Takeda has forked out $800 million to acquire US-based gout specialist URL Pharma in its bid to expand in the states – however, some analysts have found the deal baffling.
Under the terms of the agreement, the deal will see URL Pharma being managed by Takeda Pharmaceuticals USA and will include future performance-based payouts. The deal is expected to close in 60 days.
The move is expected to contribute significantly to Takeda’s revenues, operating income and free cash flow beginning in fiscal year 2013, largely bolstered by the acquisition of URL Pharma’s gout product Colcrys (colchicine), which experienced net sales of more than $430 million in 2011. This has been viewed as a nice addition to Takeda’s portfolio, which already includes Uloric (febuxostat), used to lower blood uric levels in gout patients, which earned the company $24.7 million in the April-September 2011 period.
“This acquisition expands Takeda’s gout treatment portfolio and leverages our expertise in primary care,” said Douglas Cole, president, Takeda Pharmaceuticals USA. “Gout affects more than eight million American’s and the prevalence of gout is rising.” The acquisition also strengthens Takeda’s offerings in the US market, the company statement said.

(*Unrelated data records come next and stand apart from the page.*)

/-- Table 4-8: tunnel table entry. -/
structure Tunnel where
  /-- PORT; 04 R98 -/
  port : Nat := 0
  /-- TUN; 04 R98 -/
  tun : Nat := 0
  /-- CLASS; 04 R98 -/
  cls : Nat := 0
  /-- PERIODIC; 04 R98 -/
  periodic : Bool := false
  /-- DIRS; 04 R98 -/
  dirs : BitVec 2 := 0
  /-- STATE; 04 R98 -/
  state : TunState := .free
  /-- GEN, 0 after a cold start (R268); 04 R98 -/
  gen : BitVec 8 := 0
  /-- OWNER with PLAN; 04 R98 -/
  owner : Owner := .mgmt
  /-- PERSIST; 04 R98 -/
  persist : Bool := false
  /-- KEY; 04 R98 -/
  key : BitVec 16 := 0
  /-- RSV_OUT; 04 R98 -/
  rsvOut : Nat := 0
  /-- RSV_IN; 04 R98 -/
  rsvIn : Nat := 0
  /-- W_OUT; 04 R98 -/
  wOut : Nat := 0
  /-- W_IN; 04 R98 -/
  wIn : Nat := 0
  /-- CLIENT_REF; 04 R98 -/
  clientRef : BitVec 32 := 0
  /-- NOTIFY_Q; 04 R98 -/
  notifyQ : Nat := 0
  /-- NOTIFY_TAG; 04 R98 -/
  notifyTag : BitVec 16 := 0
  /-- class parameters, TUN_CREATE payload bytes 24 to 119; 10 Table 10-5 -/
  params : List (BitVec 8) := []
  /-- OPENING is a restore; 04 R101 -/
  restore : Bool := false
  /-- plan tunnel waiting in OPENING for its port; 04 R118 -/
  planWait : Bool := false
  /-- its first refusal has been journalled; 04 R118 -/
  planTold : Bool := false
  /-- RESTORE_SHORT has been posted; 04 R115 -/
  shortTold : Bool := false
  /-- moment of the loss that made it ORPHAN; 04 R113 R117 -/
  orphanAt : Option (BitVec 64) := none
  /-- TUN_CREATE awaiting OPEN_ACK; 04 R101 -/
  create : Option Cmd := none
  /-- TUN_DESTROY awaiting FREE; 04 R101 -/
  destroy : Option Cmd := none
  /-- TUN_MODIFY awaiting ALLOT_ACK or a cycle start; 10 R270 -/
  modify : Option Modify := none
  /-- TUN_MODIFY commands that wait for an earlier one (R271); 10 R271 -/
  queued : List Cmd := []
  /-- a host-lost tunnel's owner host port, for the 1 s of R332; 12 R332 -/
  tornDown : Option Nat := none
  /-- RSV_OUT of a DISP raise that has passed its check and is not committed, 0 for none; 04 R90 -/
  rsvNext : Nat := 0
  deriving DecidableEq, Repr

/-- R118 R439: one entry of the persistent tunnel plan. -/
structure Plan where
  /-- KEY; 04 R118 -/
  key : BitVec 16 := 0
  /-- TRIGGER 0 START 1 HOST_LOST_HP0 2 HOST_LOST_HP1; 04 R118 -/
  trigger : Nat := 0
  /-- TUN_CREATE payload; 18 R439 -/
  payload : List (BitVec 8) := []
  deriving DecidableEq, Repr

/-- R121 R122: one Marl cell with its metadata. -/
structure Cell where
  /-- cell address: bank in [18:13], row in [12:0]; 05 R122 -/
  addr : Nat := 0
  /-- FLOW; 05 R122 -/
  flow : Nat := 0
  /-- KIND: SYS cell; 05 R122 -/
  sys : Bool := false
  /-- GEN; 05 R122 -/
  gen : BitVec 8 := 0
  /-- STAMP; 05 R122 -/
  stamp : BitVec 32 := 0
  /-- ARRIVAL; 05 R121 -/
  arrival : BitVec 64 := 0
  /-- POISON; 05 R122 -/
  poison : Bool := false
  /-- BL; 05 R122 -/
  bl : Bool := false
  /-- CLASS; 05 R122 -/
  cls : Nat := 0
  /-- it begins an inbound SMPL block; 04 R91 R92 -/
  first : Bool := false
  /-- PAYLOAD, 120 bytes; 05 R121 -/
  payload : List (BitVec 8) := []
  deriving DecidableEq, Repr

/-- Table 5-8 R134: one buffer pool. -/
structure Pool where
  /-- POOL_MIN; 05 R134 -/
  min : Nat := 0
  /-- SHARE_MAX; 05 R134 -/
  shareMax : Nat := 0
  /-- USED of the pool; 05 R141 -/
  used : Nat := 0
  /-- use of shared space; 05 R134 -/
  shared : Nat := 0
  /-- PEAK_USED; 05 R141 -/
  peak : Nat := 0
  deriving DecidableEq, Repr

/-- Table 5-11 R131: one egress class queue. -/
structure EgQueue where
  /-- QCAP; 05 R134 -/
  qcap : Nat := 32768
  /-- flow FIFOs by flow number (SYS flows above 8191), a table; 05 R131 -/
  flows : List (Nat × List Cell) := []
  /-- round-robin point; 05 R131 -/
  rr : Nat := 0
  /-- ENQ_CELLS; 05 R141 -/
  enq : BitVec 64 := 0
  /-- DEQ_CELLS; 05 R141 -/
  deq : BitVec 64 := 0
  /-- AGE_DROP; 05 R141 -/
  ageDrop : BitVec 64 := 0
  /-- GEN_DROP; 05 R141 -/
  genDrop : BitVec 64 := 0
  /-- CAP_DROP; 05 R141 -/
  capDrop : BitVec 64 := 0
  /-- POOL_DROP; 05 R141 -/
  poolDrop : BitVec 64 := 0
  /-- ECC_DROP; 05 R141 -/
  eccDrop : BitVec 64 := 0
  /-- POISON_OUT; 05 R141 -/
  poisonOut : BitVec 64 := 0
  /-- FLUSH_DROP; 05 R141 -/
  flushDrop : BitVec 64 := 0
  /-- PEAK_DEPTH; 05 R141 -/
  peakDepth : Nat := 0
  /-- banks of the last 4 cells admitted; 05 R125 -/
  recent : List Nat := []
  /-- flows whose unit is being discarded; 05 R142 -/
  discarding : List Nat := []
  /-- flows whose unit the egress has begun; 05 R142 -/
  begun : List Nat := []
  deriving DecidableEq, Repr

/-- Table 5-13: one Marl bank. -/
structure Bank where
  /-- STATE; 05 R146 -/
  state : BankState := .active
  /-- FILL; 05 R141 -/
  fill : Nat := 0
  /-- CE; 05 R141 -/
  ce : BitVec 64 := 0
  /-- UE; 05 R141 -/
  ue : BitVec 64 := 0
  /-- uncorrectable errors within 1 h; 05 R147 -/
  ueTimes : List (BitVec 64) := []
  /-- corrected errors within 1 h; 05 R147 -/
  ceTimes : List (BitVec 64) := []
  /-- MARL_BANK_RETIRE awaiting FILL 0; 05 R146 -/
  retireBy : Option Cmd := none
  /-- MARL_BANK_READMIT awaiting its scrub; 05 R146 -/
  readmit : Option Cmd := none
  deriving DecidableEq, Repr

/-- Table 5-8: default POOL_MIN and SHARE_MAX of each class and of the reserve. -/
def defaultPools : List (Nat × Pool) :=
  [(0, { min := 65536, shareMax := 22528 }), (1, { min := 8192, shareMax := 22528 }),
   (2, { min := 8192, shareMax := 22528 }), (3, { min := 32768, shareMax := 22528 }),
   (4, { min := 65536, shareMax := 22528 }), (5, { min := 32768, shareMax := 22528 }),
   (7, { min := 4096, shareMax := 0 })]

/-- the Marl switch. -/
structure Marl where
  /-- pools by class code, 7 the reserve, a table; 05 Table 5-8 -/
  pools : List (Nat × Pool) := defaultPools
  /-- egress class queues by agent*16+queue, a table; 05 R131 -/
  queues : List (Nat × EgQueue) := []
  /-- banks 0 to 32, a table; 05 Table 5-3 -/
  banks : List (Nat × Bank) := [(32, { state := .spare })]
  /-- bank chosen last; 05 R125 -/
  lastBank : Nat := 0
  /-- PEAK_USED of shared space; 05 R141 -/
  sharedPeak : Nat := 0
  /-- crossing credit held by a lossless ingress, by agent*8+class, a table; 05 R133 -/
  crossing : List (Nat × Nat) := []
  /-- class queue served last at an egress, by agent, a table; 05 R131 -/
  rrQ : List (Nat × Nat) := []
  /-- STAGE_UNDERRUN by agent, a table; 05 R132 -/
  stageUnderrun : List (Nat × BitVec 64) := []
  /-- staging buffers by agent, a table; 05 R132 -/
  staging : List (Nat × List Cell) := []
  /-- DISP age limit in us; 05 Table 5-9 -/
  ageDisp : Nat := 250
  /-- SMPL age limit; 05 Table 5-9 -/
  ageSmpl : Nat := 2000
  /-- USB2 age limit; 05 Table 5-9 -/
  ageUsb2 : Nat := 20000
  /-- USB3 age limit; 05 Table 5-9 -/
  ageUsb3 : Nat := 20000
  /-- PCIE age limit; 05 Table 5-9 -/
  agePcie : Nat := 20000
  /-- NET age limit; 05 Table 5-9 -/
  ageNet : Nat := 10000
  /-- MGMT age limit; 05 Table 5-9 -/
  ageMgmt : Nat := 20000
  /-- sweep round in us; 05 R139 -/
  sweepUs : Nat := 1000
  /-- SWEEP_ROUNDS; 05 R141 -/
  sweepRounds : BitVec 64 := 0
  /-- LINK_UE; 05 R144 -/
  linkUe : BitVec 64 := 0
  /-- shared size lost to retirement without a spare; 05 R149 -/
  sharedLost : Nat := 0
  /-- latched auto-retire triggers, oldest first; 05 R147 -/
  autoQ : List Nat := []
  /-- RETIRE_AUTO; 05 R147 -/
  retireAuto : Bool := true
  /-- ingress write buffer: cells that wait for a bank, by egress, queue and flow, oldest first; 05 R125 -/
  writeBuf : List (Nat × Nat × Nat × Cell) := []
  deriving DecidableEq, Repr

/-- R150 R151 R180: one USB root. -/
structure Root where
  /-- port state; 06 Table 6-10 -/
  state : RootState := .poweredOff
  /-- bound slice: host port, slice; 06 R151 -/
  owner : Option (Nat × Nat) := none
  /-- notify queue; 06 R151 -/
  notifyQ : Nat := 0
  /-- notice tag; 09 R245 -/
  notifyTag : BitVec 16 := 0xFFFF
  /-- AUTO_SUSPEND; 06 R151 -/
  autoSuspend : Bool := false
  /-- periodic table base; 06 R156 -/
  perBase : BitVec 64 := 0
  /-- asynchronous list pointer (END=1); 06 R160 -/
  asyncBase : BitVec 64 := 1
  /-- EPD after the one visited last; 06 R160 -/
  asyncNext : BitVec 64 := 1
  /-- asynchronous walk asleep; 06 R160 -/
  asyncSleep : Bool := false
  /-- TUN_LEAD in us; 06 R166 -/
  tunLead : Nat := 20
  /-- U1 timeout in us, 0 disabled; 06 R172 -/
  u1 : Nat := 0
  /-- U2 timeout in us, 0 disabled; 06 R172 -/
  u2 : Nat := 0
  /-- link power state U0 to U3; 06 R172 -/
  uState : Nat := 0
  /-- negotiated speed code; 06 R180 -/
  speed : Nat := 0
  /-- HELD while tunnels are ORPHAN; 06 R179 -/
  held : Bool := false
  /-- RESUMING from a remote wake; 06 R181 -/
  wakeFrom : Bool := false
  /-- a remote wake was lost to the reset in progress; 06 R181 -/
  wakeLost : Bool := false
  /-- SUSPEND waiting for ENABLED; 06 R181 -/
  suspendWait : Option Cmd := none
  /-- RESET awaiting its end; 06 R181 -/
  resetCmd : Option Cmd := none
  /-- RESUME awaiting its end; 06 R181 -/
  resumeCmd : Option Cmd := none
  /-- a resume PING waits for crossing credit; 01 R22, 06 R177 -/
  pingHeld : Bool := false
  /-- the 30 ms after a resume PING run; 06 R177 -/
  pingWait : Bool := false
  /-- prefetched cycle: number, EPDs in order, and how the chain ended: 0 END, 1 BUS_ERROR, 2 CHAIN_LONG; 06 R166 -/
  prefetch : Option (Nat × List Epd × Nat) := none
  /-- end of the reset, suspend or resume in progress; 06 R180 -/
  due : Option (BitVec 64) := none
  /-- cycle whose USB2 work was formed last; 06 R166 -/
  formed2 : Option Nat := none
  /-- cycle whose SuperSpeed work was formed last; 06 R166 -/
  formed3 : Option Nat := none
  /-- SCHED_ERR; 06 R158 -/
  schedErr : BitVec 64 := 0
  /-- cause of the newest USB_SCHED_ERR: 0 an EPD, 1 BUS_ERROR, 2 CHAIN_LONG; 06 R158 R159 -/
  schedCause : Nat := 0
  /-- cycle whose USB_SCHED_ERR has been raised; 06 R158 -/
  schedTold : Option Nat := none
  /-- USB2 requests or native transactions outstanding; 06 R168 -/
  outst : List UsbReq := []
  /-- next XID, never 0xFFFF; 06 R168 -/
  xid : BitVec 16 := 0
  deriving DecidableEq, Repr

/-- Table 6-2: one device slot. -/
structure Slot where
  /-- ROOT; 06 Table 6-2 -/
  root : Nat := 0
  /-- ROUTE; 06 Table 6-2 -/
  route : BitVec 20 := 0
  /-- TPORT; 06 Table 6-2 -/
  tport : Nat := 0
  /-- SPEED; 06 Table 6-2 -/
  speed : Nat := 0
  /-- HUB_SLOT; 06 Table 6-2 -/
  hubSlot : Nat := 0
  /-- HUB_PORT; 06 Table 6-2 -/
  hubPort : Nat := 0
  /-- ADDR; 06 R153 -/
  addr : Nat := 0
  /-- the slot is allocated; 06 R153 -/
  alloc : Bool := false
  deriving DecidableEq, Repr

/-- Table 6-2: one endpoint context. -/
structure Ep where
  /-- owner slice; 06 R151 -/
  owner : Option (Nat × Nat) := none
  /-- SLOT, or function number with bit 15 set; 06 Table 6-2 -/
  slot : Nat := 0
  /-- EP_NUM; 06 Table 6-2 -/
  num : Nat := 0
  /-- DIR is IN; 06 Table 6-2 -/
  dirIn : Bool := false
  /-- TYPE 0 control 1 isochronous 2 bulk 3 interrupt; 06 Table 6-2 -/
  typ : Nat := 0
  /-- MPS; 06 Table 6-2 -/
  mps : Nat := 0
  /-- BURST; 06 Table 6-2 -/
  burst : Nat := 0
  /-- MULT; 06 Table 6-2 -/
  mult : Nat := 0
  /-- RING_BASE; 06 Table 6-2 -/
  ringBase : BitVec 64 := 0
  /-- RING_LOG2; 06 Table 6-2 -/
  ringLog2 : Nat := 0
  /-- CQ; 06 Table 6-2 -/
  cq : Nat := 0
  /-- BUF_BASE; 06 Table 6-3 -/
  bufBase : Nat := 0
  /-- units of the allocation (BUF_SIZE_M1 + 1), 0 when not VALID; 06 Table 6-3 -/
  bufSize : Nat := 0
  /-- STATE; 06 Table 6-9 -/
  state : EpState := .disabled
  /-- CONS_IDX; 06 R165 -/
  cons : Nat := 0
  /-- PROD_IDX; 06 R164 -/
  prod : Nat := 0
  /-- TOGGLE; 06 R174 -/
  toggle : Bool := false
  /-- SEQNUM; 06 R171 -/
  seqnum : Nat := 0
  /-- consecutive transaction errors; 06 R173 -/
  errors : Nat := 0
  /-- consecutive split errors or cycles without a split state; 06 Table 6-7 -/
  splitErrs : Nat := 0
  /-- chain in progress; 06 R162 -/
  chain : Option Chain := none
  /-- a transaction is outstanding; 06 R167 -/
  busy : Bool := false
  /-- bytes the visit in progress may still move; 06 R167 -/
  left : Nat := 0
  /-- CMASK of the visit in progress; 06 R170 -/
  cmask : Nat := 0
  /-- cycle since which no split state has been free for it; 06 Table 6-7 -/
  noSplit : Option Nat := none
  /-- bytes of the SuperSpeed burst in progress still to come or to be acknowledged; 06 R171 -/
  ssLeft : Nat := 0
  /-- it answered NRDY and awaits ERDY; 06 R171 -/
  nrdy : Bool := false
  /-- IDLE_OK of its newest EPD; 06 R180 -/
  idleOk : Bool := false
  /-- DISABLED with chains still to complete: their status and GEN; 06 Table 6-9 -/
  ending : Option (Status × BitVec 8) := none
  /-- its context stays, STOPPED, once they have completed; 07 Table 7-5 -/
  endKeep : Bool := false
  /-- index latched by a stop; 06 R251 -/
  latched : Nat := 0
  /-- a device endpoint's halt feature; 07 R187 -/
  halted : Bool := false
  /-- held or current setup packet; 07 R194 -/
  setup : List (BitVec 8) := []
  /-- STOPPED by a bus reset: only USB_EP_RESET ends it; 07 R193 -/
  resetStop : Bool := false
  /-- held in STOPPED for want of a configuration or setting that includes it; 07 R192 -/
  cfgStop : Bool := false
  /-- a control transfer is open on a device EP0; 07 R194 -/
  ctlOpen : Bool := false
  deriving DecidableEq, Repr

Strategically, the move could balance some of the effects that will be felt later this year when the company’s biggest earner diabetes blockbuster Actos (pioglitazone) goes off patent. Likewise, the purchase would allow Takeda to offset losses from the patent expiry of peptic ulcer drug Prevacid (lansoprazole).
However, Jefferies analyst Naomi Kumagai said in a research note she was puzzled by the acquisition when Takeda would need more products to offset Actos’ patent expiry. Furthermore, she was not sure “how much value will be brought from the enhancement of the gout franchise”.